Visayas State University (VSU) is well known for its lush green scenery, offering shade and a calming atmosphere for the students and faculty. However, these past months, the university’s pride in lush greenery has slowly been cut down, in the most literal sense. Native trees ranging from the Eco Park up to the Department of Arts, Letters, and Languages (DALL), Department of Philosophy and Social Sciences (DPSS), and Department of Tourism and Hospitality Management (DTHM) have now been pruned, and Viscans are left questioning the rationale of this action. 


It can be noted that tree pruning operations started last year when Eco Park noticeably had a couple of native trees gashed. Since then, students and faculty alike have raised concerns regarding the detrimental effects of the said operations, entailing that the trees that used to provide shade for the benches and tables found in the park are already non-existent and the heat prevents one from lounging in the area unlike how it was before. Many have also complained that cutting down the trees along the steep walkways of the aforementioned departments, lessens the shade when walking, especially since the university’s classrooms are relatively distant and Baybay has a microclimate with weather ranging from either too hot or too cold. This makes it harder for one to baktas their journey from one class to another. 


Authorities say that the justification behind the cutting was due to electrical safety, and promptly, there is an extensive amount of research that goes into justifying and cutting each tree. Valid that these may also apply to aesthetic landscaping and the health of the surrounding flora at play, one may still question as to how far the university is going to continue with this.

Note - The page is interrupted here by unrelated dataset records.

-- ==== Sys2Proof/Word.lean ====
section
/-!
DEFINITION. The widths of the block's values (00_scope.md rule R6).

All values are unsigned and bit 0 is the least significant bit of every value (00_scope.md rule R7).
The block has no bytes and no memory (20_memory.md rules R43, R50), so there is no byte type here.
-/

namespace Sys2Proof

/-- The constant structural part of the header, frame bits 39:32 (30_encoding.md rule R57). -/
abbrev PrefixBits := BitVec 8

/-- The remote identity, 16 bits, used whole (30_encoding.md rule R58). -/
abbrev RemoteId := BitVec 16

/-- The port `channel`, 8 bits before masking (10_state.md rule R10). -/
abbrev ChannelPort := BitVec 8

/-- The channel after masking, frame bits 15:12 (30_encoding.md rule R59). -/
abbrev Channel := BitVec 4

/-- A command code, frame bits 7:0 (30_encoding.md rule R61). -/
abbrev Code := BitVec 8

/-- The header `HDR`, frame bits 39:12 (10_state.md rule R13). -/
abbrev Header := BitVec 28

/-- A frame, 40 bits, bit 39 first on the air (30_encoding.md rule R55). -/
abbrev Frame := BitVec 40

/-- The command selector on port `cmd` (30_encoding.md rule R68). -/
abbrev Selector := BitVec 3

/-- The three operand ports of a request as one bundle of wires: `cmd` in bits 2:0, `remote_id` in bits 18:3,
`channel` in bits 26:19 (DESIGN CHOICE, notes/assumptions/5.md: the spec fixes bits 2:0 only). -/
abbrev RequestWord := BitVec 27

end Sys2Proof
end

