-- ==== Sys2Proof/Machine/Waits.lean ====
section
/-!
DEFINITION. The meanings of the three constant waits: the tick at which the delay begins (40_pulse_driver.md rule R86;
notes/assumptions/4.md). "Not pulses; they have no high time" (30_encoding.md rule R67).
-/

namespace Sys2Proof.Machine

/-- `GAP`: `delay(7400)` begins in phase `GAP` (42_command_composer.md rule R105). -/
def execGap (s : State) : Host.Outcome State Fault Refusal :=
  .next (startDelay .gap gapUs s)

/-- `WAIT_INTERPRESS`: `delay(20000)` begins in phase `WAIT` (44_gestures.md rule R125, step 1). -/
def execWaitInterpress (s : State) : Host.Outcome State Fault Refusal :=
  .next (startDelay .wait interpressUs s)

/-- `WAIT_FINAL`: `delay(100000)` begins in phase `WAIT` (44_gestures.md rule R125, step 3). -/
def execWaitFinal (s : State) : Host.Outcome State Fault Refusal :=
  .next (startDelay .wait finalUs s)

end Sys2Proof.Machine
end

In Dr. Edgardo E. Tulin’s 2023 State of the University Address (SUA), he emphasized VSU’s goals to become a National Green University by championing sustainable practices in its five areas of instruction, research, extension, innovation, and production services. But, with all these trees being cut, are we still living up to the promises of being a green university? Unless we’ve forgotten that it is the foundation of where our university has stood in the past years, where does our vision of ‘environmental conservation’ come in?


Arguably, the university is still aiming for environmental conservation since it’s noted that graduating students plant their shares of tree seedlings before eventually coming out of the university. Departmental and non-academic youth organizations have also participated in such initiatives. Albeit these efforts are highly commendable, they only offer one side of the coin with the issue. Hiding the pruned greenery by substituting it with new planting activities only suggests that we have a long way to go if we want to fully realize our conservation claims. 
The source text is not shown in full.